* _What the exercise asks_
Which lines in the records below contain the word "roundCvt"? Report each of them.

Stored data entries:
***

/-- R261: `vfmin`, the lesser operand. -/
def execVfmin (h : Head) (g : GExt) (s : State) : Host.Outcome State Fault Refusal :=
  fpAlu (.vfmin h g) g (fMinMax false) s

/-- R222: the short form of `vfmin`. -/
def execVfminShort (h : Head) (s : State) : Host.Outcome State Fault Refusal :=
  fpAlu (.vfminShort h) (shortG h.b) (fMinMax false) s

/-- R261: `vfmax`, the greater operand. -/
def execVfmax (h : Head) (g : GExt) (s : State) : Host.Outcome State Fault Refusal :=
  fpAlu (.vfmax h g) g (fMinMax true) s

/-- R222: the short form of `vfmax`. -/
def execVfmaxShort (h : Head) (s : State) : Host.Outcome State Fault Refusal :=
  fpAlu (.vfmaxShort h) (shortG h.b) (fMinMax true) s

/-- R260: `vsqrt`, the square root. -/
def execVsqrt (h : Head) (g : GExt) (s : State) : Host.Outcome State Fault Refusal :=
  fpAlu (.vsqrt h g) g fSqrt s

/-- R222: the short form of `vsqrt`. -/
def execVsqrtShort (h : Head) (s : State) : Host.Outcome State Fault Refusal :=
  fpAlu (.vsqrtShort h) (shortG h.b) fSqrt s

/-- R264: `vfrnd`, rounded to an integer. -/
def execVfrnd (h : Head) (g : GExt) (s : State) : Host.Outcome State Fault Refusal :=
  fpAlu (.vfrnd h g) g fRnd s

/-- R222: the short form of `vfrnd`. -/
def execVfrndShort (h : Head) (s : State) : Host.Outcome State Fault Refusal :=
  fpAlu (.vfrndShort h) (shortG h.b) fRnd s

/-- R264: `vfract`, the fraction. -/
def execVfract (h : Head) (g : GExt) (s : State) : Host.Outcome State Fault Refusal :=
  fpAlu (.vfract h g) g fFract s

/-- R222: the short form of `vfract`. -/
def execVfractShort (h : Head) (s : State) : Host.Outcome State Fault Refusal :=
  fpAlu (.vfractShort h) (shortG h.b) fFract s

/-- R265: `vrcp`, 1 / b. -/
def execVrcp (h : Head) (g : GExt) (s : State) : Host.Outcome State Fault Refusal :=
  fpAlu (.vrcp h g) g fRcp s

/-- R222: the short form of `vrcp`. -/
def execVrcpShort (h : Head) (s : State) : Host.Outcome State Fault Refusal :=
  fpAlu (.vrcpShort h) (shortG h.b) fRcp s

/-- R265: `vrsq`, 1 / sqrt b. -/
def execVrsq (h : Head) (g : GExt) (s : State) : Host.Outcome State Fault Refusal :=
  fpAlu (.vrsq h g) g fRsq s

/-- R222: the short form of `vrsq`. -/
def execVrsqShort (h : Head) (s : State) : Host.Outcome State Fault Refusal :=
  fpAlu (.vrsqShort h) (shortG h.b) fRsq s

/-- R265: `vexp2`, 2 ^ b. -/
def execVexp2 (h : Head) (g : GExt) (s : State) : Host.Outcome State Fault Refusal :=
  fpAlu (.vexp2 h g) g fExp2 s

/-- R222: the short form of `vexp2`. -/
def execVexp2Short (h : Head) (s : State) : Host.Outcome State Fault Refusal :=
  fpAlu (.vexp2Short h) (shortG h.b) fExp2 s

/-- R265: `vlog2`, log2 b. -/
def execVlog2 (h : Head) (g : GExt) (s : State) : Host.Outcome State Fault Refusal :=
  fpAlu (.vlog2 h g) g fLog2 s

/-- R222: the short form of `vlog2`. -/
def execVlog2Short (h : Head) (s : State) : Host.Outcome State Fault Refusal :=
  fpAlu (.vlog2Short h) (shortG h.b) fLog2 s

/-- R265: `vsinp`, sin(pi b). -/
def execVsinp (h : Head) (g : GExt) (s : State) : Host.Outcome State Fault Refusal :=
  fpAlu (.vsinp h g) g fSinp s

/-- R222: the short form of `vsinp`. -/
def execVsinpShort (h : Head) (s : State) : Host.Outcome State Fault Refusal :=
  fpAlu (.vsinpShort h) (shortG h.b) fSinp s

/-- R265: `vcosp`, cos(pi b). -/
def execVcosp (h : Head) (g : GExt) (s : State) : Host.Outcome State Fault Refusal :=
  fpAlu (.vcosp h g) g fCosp s

/-- R222: the short form of `vcosp`. -/
def execVcospShort (h : Head) (s : State) : Host.Outcome State Fault Refusal :=
  fpAlu (.vcospShort h) (shortG h.b) fCosp s

/-- R260: `vfma`, one rounding. -/
def execVfma (h : Head) (g : GExt) (s : State) : Host.Outcome State Fault Refusal :=
  fpAlu (.vfma h g) g fFma s

/-- R262: the relation of `vfcmp`, with the flag it raises. -/
def fcmpOp (rel : Nat) (b c : Val) : Bool × Word :=
  let un := isNan b || isNan c
  let lt := ltV b c && !eqV b c
  let r := match rel with
    | 0 => !un && eqV b c
    | 1 => un || !eqV b c
    | 2 => !un && lt
    | 3 => !un && (lt || eqV b c)
    | 4 => !un && !(lt || eqV b c)
    | 5 => !un && !lt
    | 6 => un
    | _ => !un
  (r, if (2 ≤ rel ∧ rel ≤ 5 ∧ un) then fIv else sigFlag [b, c])

/-- R262: `vfcmp`. -/
def execVfcmp (h : Head) (g : GExt) (s : State) : Host.Outcome State Fault Refusal :=
  laneAlu (.vfcmp h g) (fun v l xs =>
    let f := fmtOf (gT g % 4)
    let (r, fl) := fcmpOp (gT g / 4) (readVal f (den v) (xs.getD 0 0)) (readVal f (den v) (xs.getD 1 0))
    { outPred h.a.toNat (combine g.e.toNat r (pred v l (g.e.toNat % 8))) with raised := fl }) s

/-- R263: `vfclass`. -/
def execVfclass (h : Head) (g : GExt) (s : State) : Host.Outcome State Fault Refusal :=
  laneAlu (.vfclass h g) (fun _ _ xs =>
    let f := fmtOf (gT g)
    outReg (pack 16 (fpN (gT g)) fun k => classOf f (bits (xs.getD 0 0) (f.width * k + f.width - 1) (f.width * k)))
      .untyped) s

/-- R266: a packed FP8 operation. -/
def fp8Alu (i : Instr) (g : GExt) (f : Fmt → Rnd → List Nat → FRes) (s : State) : Host.Outcome State Fault Refusal :=
  let fm := if gT g = 0 then E4M3 else E5M2
  let t := if gT g = 0 then Tag.e4m3x4 else Tag.e5m2x4
  bumpDraws g.rm s (laneAlu i (fun v l xs =>
    packF 8 4 1 t fun k => f fm (rndOf v g.rm g.sat s.draws l k) (xs.map fun x => bits x (8 * k + 7) (8 * k))) s)

/-- R266: `vpfma`. -/
def execVpfma (h : Head) (g : GExt) (s : State) : Host.Outcome State Fault Refusal := fp8Alu (.vpfma h g) g fFma s
/-- R266: `vpfadd`. -/
def execVpfadd (h : Head) (g : GExt) (s : State) : Host.Outcome State Fault Refusal := fp8Alu (.vpfadd h g) g fAdd s
/-- R266: `vpfmul`. -/
def execVpfmul (h : Head) (g : GExt) (s : State) : Host.Outcome State Fault Refusal := fp8Alu (.vpfmul h g) g fMul s

/-- R201, R214: a conversion between formats; `exact` carries infinities whatever SAT holds. -/
def cvtF (src dst : Fmt) (exact : Bool) (c : Rnd) (x : Nat) : FRes :=
  let v := readVal src c.den x
  let y := if exact then roundTo dst { c with sat := false } v else roundCvt dst c v
  { y with raised := y.raised ||| sigFlag [v] }

/-- A float converted to an integer (R215). -/
def cvtI (src : Fmt) (w : Nat) (uns : Bool) (c : Rnd) (x : Nat) : FRes :=
  let v := readVal src c.den x
  let y := toInt w uns c v
  { y with raised := y.raised ||| sigFlag [v] }

/-- One register or pair result of a conversion. -/
def cvtOut (n : Nat) (t : Tag) (r : FRes) : LaneOut := { outRun n r.bits t with raised := r.raised }

/-- R267: `vcvt` by its code. -/
def cvtOp (t : Nat) (c : Nat → Rnd) (x : Nat) : LaneOut :=
  let c0 := c 0
  match t with
  | 0 => cvtOut 1 .untyped (cvtI F32 32 false c0 x)
  | 1 => cvtOut 1 .untyped (cvtI F32 32 true c0 x)
  | 2 => cvtOut 1 .f32 (roundTo F32 c0 (ofInt (sext 32 x)))
  | 3 => cvtOut 1 .f32 (roundTo F32 c0 (ofInt x))
  | 4 => cvtOut 1 .f32 (cvtF F64 F32 false c0 x)
  | 5 => cvtOut 2 .f64 (cvtF F32 F64 true c0 x)
  | 6 => cvtOut 1 .untyped (cvtI F64 32 false c0 x)
  | 7 => cvtOut 2 .f64 (roundTo F64 c0 (ofInt (sext 32 x)))
  | 8 => cvtOut 2 .untyped (cvtI F64 64 false c0 x)
  | 9 => cvtOut 2 .f64 (roundTo F64 c0 (ofInt (sext 64 x)))
  | 10 => packF 16 2 1 .bf16x2 fun k => cvtF F16 BF16 false (c k) (bits x (16 * k + 15) (16 * k))
  | 11 => packF 16 2 1 .f16x2 fun k => cvtF BF16 F16 false (c k) (bits x (16 * k + 15) (16 * k))
  | 12 => packF 8 4 1 .e5m2x4 fun k => cvtF E4M3 E5M2 false (c k) (bits x (8 * k + 7) (8 * k))
  | _ => packF 8 4 1 .e4m3x4 fun k => cvtF E5M2 E4M3 false (c k) (bits x (8 * k + 7) (8 * k))

/-- R267: `vcvt`. -/
def execVcvt (h : Head) (g : GExt) (s : State) : Host.Outcome State Fault Refusal :=
  bumpDraws g.rm s (laneAlu (.vcvt h g) (fun v l xs =>
    cvtOp (gT g) (fun k => rndOf v g.rm g.sat s.draws l k) (xs.getD 0 0)) s)

/-- R268: `vpack` of two words by its code; the byte forms keep the half of `old` that they do not write. -/
def packOp (t : Nat) (r : Nat → Rnd) (b c old : Nat) : LaneOut :=
  let half := fun (f : Fmt) (u : Tag) =>
    packF 16 2 1 u fun k => cvtF F32 f false (r k) (if k = 0 then b else c)
  let byte := fun (u : Tag) (cv : Rnd → Nat → FRes) =>
    packF 8 4 1 u fun k =>
      if k / 2 = b2n (bit t 3) then cv (r k) (if k % 2 = 0 then b else c)
      else { bits := bits old (8 * k + 7) (8 * k), raised := 0 }
  match t % 8 with
  | 0 => half F16 .f16x2
  | 1 => half BF16 .bf16x2
  | 2 => byte .e4m3x4 (cvtF F32 E4M3 false)
  | 3 => byte .e5m2x4 (cvtF F32 E5M2 false)
  | _ => byte .i8x4 fun _ x => { bits := wrap 8 (clamp (-128) 127 (sext 32 x)), raised := 0 }

/-- R268: `vpack`. -/
def execVpack (h : Head) (g : GExt) (s : State) : Host.Outcome State Fault Refusal :=
  bumpDraws g.rm s (laneAlu (.vpack h g) (fun v l xs =>
    packOp (gT g) (fun k => rndOf v g.rm g.sat s.draws l k) (xs.getD 0 0) (xs.getD 1 0) (xs.getD 2 0)) s)

/-- R269: `vunpk` of element `i` of `x` by its code, with the scale byte `e` of an I4E run; `FERR` is raised where the run holds an
escape with no room. -/
def unpkOp (t : Nat) (c : Rnd) (x i e : Nat) : LaneOut :=
  let one := fun (f : Fmt) (n : Nat) =>
    cvtOut 1 .f32 (cvtF f F32 true c (bits x (f.width * (i % n) + f.width - 1) (f.width * (i % n))))
  match t with
  | 0 => one F16 2
  | 1 => one BF16 2
  | 2 => one E4M3 4
  | 3 => one E5M2 4
  | 4 => outReg (wrap 32 (sext 8 (bits x (8 * (i % 4) + 7) (8 * (i % 4))))) .untyped
  | _ =>
    let (els, err) := i4eRun x
    let y := roundTo F32 c (scaleV (e % 256) (els.getD (i % 16) (.num false 0 0)))
    { outReg y.bits .f32 with raised := y.raised ||| (if err then fFerr else 0) }

/-- R269: `vunpk`. -/
def execVunpk (h : Head) (g : GExt) (s : State) : Host.Outcome State Fault Refusal :=
  laneAlu (.vunpk h g) (fun v l xs =>
    unpkOp (gT g) { rndOf v 1 false 0 l 0 with sat := false } (xs.getD 0 0) (xs.getD 1 0) (xs.getD 2 0)) s

/-- R270: the elements of `x` multiplied by the block scale that T[4:3] picks from `scales`, each rounded. -/
def sclOp (t : Nat) (r : Nat → Rnd) (x scales : Nat) : LaneOut :=
  let f := fmtOf (t % 8)
  let e := bits scales (8 * (t / 8) + 7) (8 * (t / 8))
  packF f.width (fpN (t % 8)) 1 (fpTag (t % 8)) fun k =>
    let z := readVal f (r k).den (bits x (f.width * k + f.width - 1) (f.width * k))
    let y := roundCvt f (r k) (scaleV e z)
    { y with raised := y.raised ||| sigFlag [z] }

/-- R270: `vscl`. -/
def execVscl (h : Head) (g : GExt) (s : State) : Host.Outcome State Fault Refusal :=
  bumpDraws g.rm s (laneAlu (.vscl h g) (fun v l xs =>
    sclOp (gT g) (fun k => rndOf v g.rm g.sat s.draws l k) (xs.getD 0 0) (xs.getD 1 0)) s)

/-- R271: an integer dot product of `n` elements of `w` bits. -/
def dotOp (g : GExt) (w n b c e : Nat) : Nat :=
  let t := gT g
  let el := fun (uns : Bool) (x k : Nat) =>
    let y := bits x (w * k + w - 1) (w * k)
    if uns then (y : Int) else sext w y
  let sum := (List.range n).foldl (fun z k => z + el (bit t 0) b k * el (bit t 1) c k) (0 : Int)
  let u := decide (t = 3)
  narrow 32 u g.sat (sum + (if u then (e : Int) else sext 32 e))

/-- R271: `vdot4`. -/
def execVdot4 (h : Head) (g : GExt) (s : State) : Host.Outcome State Fault Refusal :=
  laneAlu (.vdot4 h g) (fun _ _ xs => outReg (dotOp g 8 4 (xs.getD 0 0) (xs.getD 1 0) (xs.getD 2 0)) .untyped) s
/-- R271: `vdot8`. -/
def execVdot8 (h : Head) (g : GExt) (s : State) : Host.Outcome State Fault Refusal :=
  laneAlu (.vdot8 h g) (fun _ _ xs => outReg (dotOp g 4 8 (xs.getD 0 0) (xs.getD 1 0) (xs.getD 2 0)) .untyped) s

/-- R272: the dot product of the two elements of `b` and `c` plus `a`, rounded once to FP32. -/
def fdot2Op (t : Nat) (c : Rnd) (b d a : Nat) : LaneOut :=
  let f := fmtOf t
  let rdn := decide (c.mode = 4)
  let el := fun (x k : Nat) => readVal f c.den (bits x (16 * k + 15) (16 * k))
  let (p, i) := mulV (el b 0) (el d 0)
  let (q, j) := mulV (el b 1) (el d 1)
  let (r, k) := addV rdn p q
  let (z, n) := addV rdn r (readVal F32 c.den a)
  let y := roundTo F32 c z
  { outReg y.bits .f32 with raised := y.raised ||| i ||| j ||| k ||| n }

/-- R272: `vfdot2`. -/
def execVfdot2 (h : Head) (g : GExt) (s : State) : Host.Outcome State Fault Refusal :=
  bumpDraws g.rm s (laneAlu (.vfdot2 h g) (fun v l xs =>
    fdot2Op (gT g) (rndOf v g.rm g.sat s.draws l 0) (xs.getD 0 0) (xs.getD 1 0) (xs.getD 2 0)) s)

/-- R206: the tag of a code. -/
def tagOfCode (k : Nat) : Tag :=
  match k with
  | 1 => .f32 | 2 => .f16x2 | 3 => .bf16x2 | 4 => .f64 | 5 => .e4m3x4 | 6 => .e5m2x4 | 7 => .i8x4 | 8 => .i4ex8
  | 9 => .e8m0x4 | _ => .untyped
/-- R206: the code of a tag. -/
def tagCode (t : Tag) : Nat :=
  match t with
  | .untyped => 0 | .f32 => 1 | .f16x2 => 2 | .bf16x2 => 3 | .f64 => 4 | .e4m3x4 => 5 | .e5m2x4 => 6 | .i8x4 => 7
  | .i4ex8 => 8 | .e8m0x4 => 9

/-- R273: `vftag`, a tag set or read. -/
def execVftag (h : Head) (g : GExt) (s : State) : Host.Outcome State Fault Refusal :=
  laneAlu (.vftag h g) (fun v l xs =>
    if gT g = 16 then outReg (tagCode (vreg v l h.b.toNat).tag) .untyped
    else outReg (xs.getD 0 0) (tagOfCode (gT g))) s

end Sys2Proof.Machine
end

***

* _Response below_
  let y := if exact then roundTo dst { c with sat := false } v else roundCvt dst c v
    let y := roundCvt f (r k) (scaleV e z)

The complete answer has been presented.